Skip to content

feat: add DISTINCT ON support for PostgreSQL.#2211

Open
VladislavYar wants to merge 2 commits into
tortoise:developfrom
VladislavYar:distinct-by-specific-fields
Open

feat: add DISTINCT ON support for PostgreSQL.#2211
VladislavYar wants to merge 2 commits into
tortoise:developfrom
VladislavYar:distinct-by-specific-fields

Conversation

@VladislavYar
Copy link
Copy Markdown

Description

Added DISTINCT ON (fields) support for PostgreSQL to QuerySet.distinct(*fields).

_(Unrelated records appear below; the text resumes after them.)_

-- ==== Sys2Proof/Laws/Cycles.lean ====
section
/-! SUPPORT. The cost of a step: what a row's CYCLES gives the penalties Execute returns, and that the default CYCLES
gives each of them one cycle. -/

namespace Sys2Proof

/-- An assembled instruction has the mnemonic and the operand it was assembled from. -/
theorem assemble_eq_some (mn : Mnemonic) (o : Operand) (i : Instr) (h : assemble mn o = some i) :
    i.mnemonic = mn ∧ i.operand = o := by
  unfold assemble at h
  split at h <;> split at h <;> first | contradiction | (cases h; exact ⟨rfl, rfl⟩)

/-- The operand a format takes has that format (30_encoding.md R81). -/
theorem takeOperand_mode (m : Mode) (bs rest : List Byte) (o : Operand) (h : takeOperand m bs = some (o, rest)) :
    o.mode = m := by
  unfold takeOperand at h
  split at h <;> first | contradiction | (cases h; rfl)

/-- A decoded instruction has the mnemonic and format of its opcode's row (R80, R82). -/
theorem decode_row (ops : List OpRow) (op : Byte) (bs rest : List Byte) (row : OpRow) (i : Instr)
    (hr : rowOf ops op = some row) (h : decode ops (op :: bs) = .ok (i, rest)) :
    i.mnemonic = row.mnemonic ∧ i.mode = row.mode := by
  simp only [decode, hr] at h
  split at h
  · contradiction
  · rename_i o r ho
    split at h
    · contradiction
    · rename_i j hj
      cases h
      obtain ⟨hm, hop⟩ := assemble_eq_some _ _ _ hj
      exact ⟨hm, by rw [Instr.mode, hop, takeOperand_mode _ _ _ _ ho]⟩

namespace Machine

@[simp] theorem penaltyCycles_zero (p : Penalty) : penaltyCycles p 0 = 0 := rfl
@[simp] theorem penaltyCycles_one (p : Penalty) : penaltyCycles p 1 = p.first := rfl
@[simp] theorem penaltyCycles_two (p : Penalty) : penaltyCycles p 2 = p.first + p.second := rfl

/-- Every step of a mapped opcode costs at least its base cost (40_engine_and_addressing.md R107). -/
theorem base_le_stepCost (row : OpRow) (n : Nat) : row.base ≤ stepCost row n :=
  Nat.le_add_right _ _

/-- A penalty of one cycle each is the number of penalties returned (70_reset_and_hazards.md R290). -/
theorem penaltyCycles_eq_of_ones (p : Penalty) (n : Nat) (h1 : 1 ≤ n → p.first = 1) (h2 : 2 ≤ n → p.second = 1)
    (hn : n ≤ 2) : penaltyCycles p n = n := by
  interval_cases n
  · rfl
  · exact h1 (by decide)
  · simp [h1 (by decide), h2 (by decide)]

/-- A read pays at most one penalty, and only in `absx`, `absy` and `indy` (R292). -/
theorem State.readPenalty_le (s : State) (f : ReadForm) :
    s.readPenalty f ≤ if [Mode.absx, .absy, .indy].contains f.operand.mode then 1 else 0 := by
  rcases f with v | m
  · simp [State.readPenalty]
  · cases m <;> simp [State.readPenalty, indexed16, ReadForm.operand, Operand.mode, MemForm.mode] <;> split <;> simp

/-- A store pays at most one penalty, and only in `absx`, `absy` and `indy` (R293). -/
theorem State.storePenalty_le (s : State) (m : MemForm) :
    s.storePenalty m ≤ if [Mode.absx, .absy, .indy].contains m.mode then 1 else 0 := by
  cases m <;> simp [State.storePenalty, indexed16, MemForm.mode] <;> split <;> simp

/-- A branch pays at most two penalties (47_branch.md R190). -/
theorem State.branch_extra_le (s : State) (c : Bool) (off : Byte) : (s.branch c off).extra ≤ 2 := by
  unfold State.branch
  split
  · simp only [State.setExtra]
    split <;> decide
  · exact Nat.zero_le 2

/-- How many penalties an instruction of a mnemonic and a format can return: the entries `p`, `s` and `b` of R290's
table. -/
def mostPenalties (mn : Mnemonic) (m : Mode) : Nat :=
  if [Mnemonic.LDA, .LDX, .LDY, .ADC, .SBC, .AND, .ORA, .EOR, .CMP, .STA].contains mn
      && [Mode.absx, .absy, .indy].contains m then 1
  else if m = .rel then 2
  else 0

/-- What Execute returns is at most what R290's table has for the instruction. -/
theorem extra_le_mostPenalties (i : Instr) (s t : State) (h : exec i s = .next t) :
    t.extra ≤ mostPenalties i.mnemonic i.mode := by
  have read : ∀ (mn : Mnemonic) (f : ReadForm),
      [Mnemonic.LDA, .LDX, .LDY, .ADC, .SBC, .AND, .ORA, .EOR, .CMP, .STA].contains mn = true →
      s.readPenalty f ≤ mostPenalties mn f.operand.mode := by
    intro mn f hmn
    refine (s.readPenalty_le f).trans ?_
    simp only [mostPenalties, hmn, Bool.true_and]
    split
    · exact Nat.le_refl 1
    · exact Nat.zero_le _
  cases shape_of_exec i s t h with
  | lda _ f hm ho | ldx _ f hm ho | ldy _ f hm ho | adc _ f hm ho | sbc _ f hm ho | cmp _ f hm ho
  | and_ _ f hm ho | ora_ _ f hm ho | eor_ _ f hm ho =>
    rw [Instr.mode, hm, ho]
    exact read _ f (by decide)
  | sta _ m hm ho =>
    rw [Instr.mode, hm, ho]
    refine (s.storePenalty_le m).trans ?_
    simp only [mostPenalties, Operand.mode]
    split
    · simp_all
    · exact Nat.zero_le _
  | bcc off | bcs off | beq off | bne off | bmi off | bpl off | bvc off | bvs off => exact s.branch_extra_le _ off
  | asl _ f | lsr _ f | rol _ f | ror _ f => cases f <;> exact Nat.zero_le _
  | _ => exact Nat.zero_le _

/-- Every row of the default table gives one cycle to each penalty its instruction can return (R290). -/
theorem defaultOps_penalty :
    ∀ row ∈ Config.defaultOps,
      (1 ≤ mostPenalties row.mnemonic row.mode → row.penalty.first = 1)
        ∧ (2 ≤ mostPenalties row.mnemonic row.mode → row.penalty.second = 1)
        ∧ mostPenalties row.mnemonic row.mode ≤ 2 := by
  decide +kernel

/-- Under the default table the penalties of an instruction cost the value Execute returned, in cycles (R290). -/
theorem default_penaltyCycles (row : OpRow) (i : Instr) (s t : State) (hrow : row ∈ Config.defaultOps)
    (hm : i.mnemonic = row.mnemonic) (hmode : i.mode = row.mode) (h : exec i s = .next t) :
    penaltyCycles row.penalty t.extra = t.extra := by
  have le := extra_le_mostPenalties i s t h
  rw [hm, hmode] at le
  obtain ⟨h1, h2, h3⟩ := defaultOps_penalty row hrow
  exact penaltyCycles_eq_of_ones _ _ (fun k => h1 (k.trans le)) (fun k => h2 (k.trans le)) (le.trans h3)

end Machine

end Sys2Proof
end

Previously, .distinct() only supported plain DISTINCT (no arguments). Now, passing field
names generates DISTINCT ON (fields) on PostgreSQL, keeping one row per unique combination
of the specified fields. The feature is fully propagated to .values(), .values_list(),
and .only().

Also added:

  • skipCapability decorator to tortoise.contrib.test — the inverse of requireCapability,
    skips a test when the specified capabilities match.
  • _apply_db() helper in _ChooseDBMixin that consistently sets the DB connection and
    switches the query builder to PostgreSQLQueryBuilder across all query classes.

Motivation and Context

PostgreSQL's DISTINCT ON is a powerful feature that standard DISTINCT cannot replace —
it allows selecting one representative row per group without a GROUP BY, while retaining
full model objects. This is commonly needed for "latest per group" or "first per category"
queries.

How Has This Been Tested?

Added tests/test_distinct.py covering:

  • Basic DISTINCT ON with and without ORDER BY
  • Multiple DISTINCT ON fields
  • Combined with .values_list() — single field, multiple fields, field outside DISTINCT ON
  • Combined with .values() — same variations
  • Combined with .only()
  • ORDER BY respects the selected row within each group
  • OperationalError when ORDER BY doesn't start with DISTINCT ON fields
  • OperationalError when used on a non-PostgreSQL database

Checklist:

  • My code follows the code style of this project.
  • My change requires a change to the documentation.
  • I have updated the documentation accordingly.
  • I have added the changelog accordingly.
  • I have read the CONTRIBUTING document.
  • I have added tests to cover my changes.
  • All new and existing tests passed.

@codspeed-hq
Copy link
Copy Markdown

codspeed-hq Bot commented Jun 6, 2026

Merging this PR will not alter performance

✅ 24 untouched benchmarks


Comparing VladislavYar:distinct-by-specific-fields (fa341d0) with develop (403a4dc)

Open in CodSpeed

Comment thread tortoise/contrib/test/__init__.py Outdated
Comment thread tests/test_distinct.py Outdated
@waketzheng
Copy link
Copy Markdown
Contributor

@VladislavYar , this PR is helpful — let's go ahead with it.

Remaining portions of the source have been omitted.